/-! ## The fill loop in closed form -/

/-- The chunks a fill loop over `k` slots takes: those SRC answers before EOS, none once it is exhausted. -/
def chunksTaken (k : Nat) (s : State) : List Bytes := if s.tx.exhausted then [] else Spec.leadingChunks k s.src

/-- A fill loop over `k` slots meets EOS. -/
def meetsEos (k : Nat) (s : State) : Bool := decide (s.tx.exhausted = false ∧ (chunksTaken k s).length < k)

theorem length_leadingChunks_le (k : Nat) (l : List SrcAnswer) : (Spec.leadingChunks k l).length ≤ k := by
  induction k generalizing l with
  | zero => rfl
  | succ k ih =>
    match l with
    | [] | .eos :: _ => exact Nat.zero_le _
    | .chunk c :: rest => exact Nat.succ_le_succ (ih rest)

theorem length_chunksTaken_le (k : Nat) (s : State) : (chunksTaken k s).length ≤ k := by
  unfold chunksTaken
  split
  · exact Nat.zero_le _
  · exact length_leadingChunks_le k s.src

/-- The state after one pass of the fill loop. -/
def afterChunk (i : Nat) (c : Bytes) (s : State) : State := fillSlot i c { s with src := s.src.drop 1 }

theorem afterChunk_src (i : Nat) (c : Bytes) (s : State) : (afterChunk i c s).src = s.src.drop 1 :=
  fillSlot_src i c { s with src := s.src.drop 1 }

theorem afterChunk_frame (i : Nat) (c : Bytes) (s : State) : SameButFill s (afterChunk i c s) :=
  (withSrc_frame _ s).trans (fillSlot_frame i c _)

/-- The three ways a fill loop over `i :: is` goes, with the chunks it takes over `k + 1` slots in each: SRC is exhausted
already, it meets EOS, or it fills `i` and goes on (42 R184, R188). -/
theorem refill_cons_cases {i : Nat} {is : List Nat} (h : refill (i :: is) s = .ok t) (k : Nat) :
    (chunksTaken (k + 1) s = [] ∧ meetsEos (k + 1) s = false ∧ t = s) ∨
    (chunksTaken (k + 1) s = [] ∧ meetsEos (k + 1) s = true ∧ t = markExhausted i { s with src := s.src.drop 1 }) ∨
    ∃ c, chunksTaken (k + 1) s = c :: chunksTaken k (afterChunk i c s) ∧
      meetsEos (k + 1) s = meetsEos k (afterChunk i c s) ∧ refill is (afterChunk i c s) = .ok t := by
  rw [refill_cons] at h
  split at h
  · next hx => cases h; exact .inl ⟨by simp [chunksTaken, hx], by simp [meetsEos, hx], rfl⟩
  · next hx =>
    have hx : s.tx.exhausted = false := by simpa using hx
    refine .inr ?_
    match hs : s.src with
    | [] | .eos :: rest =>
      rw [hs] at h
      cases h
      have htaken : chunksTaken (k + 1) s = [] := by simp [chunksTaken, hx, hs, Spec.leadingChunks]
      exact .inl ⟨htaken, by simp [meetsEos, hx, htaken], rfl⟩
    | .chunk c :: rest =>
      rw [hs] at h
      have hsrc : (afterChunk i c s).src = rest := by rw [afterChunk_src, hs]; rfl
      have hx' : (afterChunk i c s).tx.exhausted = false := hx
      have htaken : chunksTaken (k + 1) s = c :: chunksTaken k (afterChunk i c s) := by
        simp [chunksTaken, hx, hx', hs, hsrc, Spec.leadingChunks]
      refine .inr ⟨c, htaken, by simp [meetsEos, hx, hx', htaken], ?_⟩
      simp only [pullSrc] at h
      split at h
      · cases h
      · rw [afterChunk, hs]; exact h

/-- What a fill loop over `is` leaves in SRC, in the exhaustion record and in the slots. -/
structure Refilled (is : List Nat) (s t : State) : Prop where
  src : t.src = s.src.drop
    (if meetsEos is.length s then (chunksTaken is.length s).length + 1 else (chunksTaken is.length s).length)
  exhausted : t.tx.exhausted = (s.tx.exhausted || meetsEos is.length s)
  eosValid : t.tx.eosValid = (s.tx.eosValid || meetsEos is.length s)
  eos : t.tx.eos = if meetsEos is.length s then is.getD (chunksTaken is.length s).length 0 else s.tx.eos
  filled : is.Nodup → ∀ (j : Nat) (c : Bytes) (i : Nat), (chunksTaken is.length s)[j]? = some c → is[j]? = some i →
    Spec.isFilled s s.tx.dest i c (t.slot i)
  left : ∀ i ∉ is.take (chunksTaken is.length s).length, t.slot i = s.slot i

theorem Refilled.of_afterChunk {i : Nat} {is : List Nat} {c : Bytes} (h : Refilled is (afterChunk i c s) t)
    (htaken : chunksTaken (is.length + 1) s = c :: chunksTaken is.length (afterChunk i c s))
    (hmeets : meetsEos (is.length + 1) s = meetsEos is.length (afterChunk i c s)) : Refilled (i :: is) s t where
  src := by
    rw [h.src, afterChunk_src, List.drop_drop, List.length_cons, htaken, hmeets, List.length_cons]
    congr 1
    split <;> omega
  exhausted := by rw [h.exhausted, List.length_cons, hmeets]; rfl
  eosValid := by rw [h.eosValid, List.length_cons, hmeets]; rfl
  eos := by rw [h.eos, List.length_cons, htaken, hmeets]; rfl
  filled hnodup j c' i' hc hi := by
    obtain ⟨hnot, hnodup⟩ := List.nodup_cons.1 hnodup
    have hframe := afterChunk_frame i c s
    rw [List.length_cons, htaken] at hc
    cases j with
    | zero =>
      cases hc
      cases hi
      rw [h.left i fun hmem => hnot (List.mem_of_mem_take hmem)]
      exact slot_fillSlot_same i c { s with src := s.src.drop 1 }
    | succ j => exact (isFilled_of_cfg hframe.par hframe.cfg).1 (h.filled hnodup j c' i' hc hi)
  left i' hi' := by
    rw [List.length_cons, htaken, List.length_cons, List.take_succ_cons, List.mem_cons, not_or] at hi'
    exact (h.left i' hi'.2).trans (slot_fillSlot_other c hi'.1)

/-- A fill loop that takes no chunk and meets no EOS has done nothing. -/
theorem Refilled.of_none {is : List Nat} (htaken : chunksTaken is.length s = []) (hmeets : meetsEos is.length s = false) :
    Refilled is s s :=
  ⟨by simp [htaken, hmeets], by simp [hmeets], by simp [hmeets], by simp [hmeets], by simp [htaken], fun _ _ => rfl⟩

**Try it**: Write out the whole listing verbatim.

**Response**:
/-! ## The fill loop in closed form -/

/-- The chunks a fill loop over `k` slots takes: those SRC answers before EOS, none once it is exhausted. -/
def chunksTaken (k : Nat) (s : State) : List Bytes := if s.tx.exhausted then [] else Spec.leadingChunks k s.src

/-- A fill loop over `k` slots meets EOS. -/
def meetsEos (k : Nat) (s : State) : Bool := decide (s.tx.exhausted = false ∧ (chunksTaken k s).length < k)

theorem length_leadingChunks_le (k : Nat) (l : List SrcAnswer) : (Spec.leadingChunks k l).length ≤ k := by
  induction k generalizing l with
  | zero => rfl
  | succ k ih =>
    match l with
    | [] | .eos :: _ => exact Nat.zero_le _
    | .chunk c :: rest => exact Nat.succ_le_succ (ih rest)

theorem length_chunksTaken_le (k : Nat) (s : State) : (chunksTaken k s).length ≤ k := by
  unfold chunksTaken
  split
  · exact Nat.zero_le _
  · exact length_leadingChunks_le k s.src

/-- The state after one pass of the fill loop. -/
def afterChunk (i : Nat) (c : Bytes) (s : State) : State := fillSlot i c { s with src := s.src.drop 1 }

theorem afterChunk_src (i : Nat) (c : Bytes) (s : State) : (afterChunk i c s).src = s.src.drop 1 :=
  fillSlot_src i c { s with src := s.src.drop 1 }

theorem afterChunk_frame (i : Nat) (c : Bytes) (s : State) : SameButFill s (afterChunk i c s) :=
  (withSrc_frame _ s).trans (fillSlot_frame i c _)

/-- The three ways a fill loop over `i :: is` goes, with the chunks it takes over `k + 1` slots in each: SRC is exhausted
already, it meets EOS, or it fills `i` and goes on (42 R184, R188). -/
theorem refill_cons_cases {i : Nat} {is : List Nat} (h : refill (i :: is) s = .ok t) (k : Nat) :
    (chunksTaken (k + 1) s = [] ∧ meetsEos (k + 1) s = false ∧ t = s) ∨
    (chunksTaken (k + 1) s = [] ∧ meetsEos (k + 1) s = true ∧ t = markExhausted i { s with src := s.src.drop 1 }) ∨
    ∃ c, chunksTaken (k + 1) s = c :: chunksTaken k (afterChunk i c s) ∧
      meetsEos (k + 1) s = meetsEos k (afterChunk i c s) ∧ refill is (afterChunk i c s) = .ok t := by
  rw [refill_cons] at h
  split at h
  · next hx => cases h; exact .inl ⟨by simp [chunksTaken, hx], by simp [meetsEos, hx], rfl⟩
  · next hx =>
    have hx : s.tx.exhausted = false := by simpa using hx
    refine .inr ?_
    match hs : s.src with
    | [] | .eos :: rest =>
      rw [hs] at h
      cases h
      have htaken : chunksTaken (k + 1) s = [] := by simp [chunksTaken, hx, hs, Spec.leadingChunks]
      exact .inl ⟨htaken, by simp [meetsEos, hx, htaken], rfl⟩
    | .chunk c :: rest =>
      rw [hs] at h
      have hsrc : (afterChunk i c s).src = rest := by rw [afterChunk_src, hs]; rfl
      have hx' : (afterChunk i c s).tx.exhausted = false := hx
      have htaken : chunksTaken (k + 1) s = c :: chunksTaken k (afterChunk i c s) := by
        simp [chunksTaken, hx, hx', hs, hsrc, Spec.leadingChunks]
      refine .inr ⟨c, htaken, by simp [meetsEos, hx, hx', htaken], ?_⟩
      simp only [pullSrc] at h
      split at h
      · cases h
      · rw [afterChunk, hs]; exact h

/-- What a fill loop over `is` leaves in SRC, in the exhaustion record and in the slots. -/
structure Refilled (is : List Nat) (s t : State) : Prop where
  src : t.src = s.src.drop
    (if meetsEos is.length s then (chunksTaken is.length s).length + 1 else (chunksTaken is.length s).length)
  exhausted : t.tx.exhausted = (s.tx.exhausted || meetsEos is.length s)
  eosValid : t.tx.eosValid = (s.tx.eosValid || meetsEos is.length s)
  eos : t.tx.eos = if meetsEos is.length s then is.getD (chunksTaken is.length s).length 0 else s.tx.eos
  filled : is.Nodup → ∀ (j : Nat) (c : Bytes) (i : Nat), (chunksTaken is.length s)[j]? = some c → is[j]? = some i →
    Spec.isFilled s s.tx.dest i c (t.slot i)
  left : ∀ i ∉ is.take (chunksTaken is.length s).length, t.slot i = s.slot i

theorem Refilled.of_afterChunk {i : Nat} {is : List Nat} {c : Bytes} (h : Refilled is (afterChunk i c s) t)
    (htaken : chunksTaken (is.length + 1) s = c :: chunksTaken is.length (afterChunk i c s))
    (hmeets : meetsEos (is.length + 1) s = meetsEos is.length (afterChunk i c s)) : Refilled (i :: is) s t where
  src := by
    rw [h.src, afterChunk_src, List.drop_drop, List.length_cons, htaken, hmeets, List.length_cons]
    congr 1
    split <;> omega
  exhausted := by rw [h.exhausted, List.length_cons, hmeets]; rfl
  eosValid := by rw [h.eosValid, List.length_cons, hmeets]; rfl
  eos := by rw [h.eos, List.length_cons, htaken, hmeets]; rfl
  filled hnodup j c' i' hc hi := by
    obtain ⟨hnot, hnodup⟩ := List.nodup_cons.1 hnodup
    have hframe := afterChunk_frame i c s
    rw [List.length_cons, htaken] at hc
    cases j with
    | zero =>
      cases hc
      cases hi
      rw [h.left i fun hmem => hnot (List.mem_of_mem_take hmem)]
      exact slot_fillSlot_same i c { s with src := s.src.drop 1 }
    | succ j => exact (isFilled_of_cfg hframe.par hframe.cfg).1 (h.filled hnodup j c' i' hc hi)
  left i' hi' := by
    rw [List.length_cons, htaken, List.length_cons, List.take_succ_cons, List.mem_cons, not_or] at hi'
    exact (h.left i' hi'.2).trans (slot_fillSlot_other c hi'.1)

/-- A fill loop that takes no chunk and meets no EOS has done nothing. -/
theorem Refilled.of_none {is : List Nat} (htaken : chunksTaken is.length s = []) (hmeets : meetsEos is.length s = false) :
    Refilled is s s :=
  ⟨by simp [htaken, hmeets], by simp [hmeets], by simp [hmeets], by simp [hmeets], by simp [htaken], fun _ _ => rfl⟩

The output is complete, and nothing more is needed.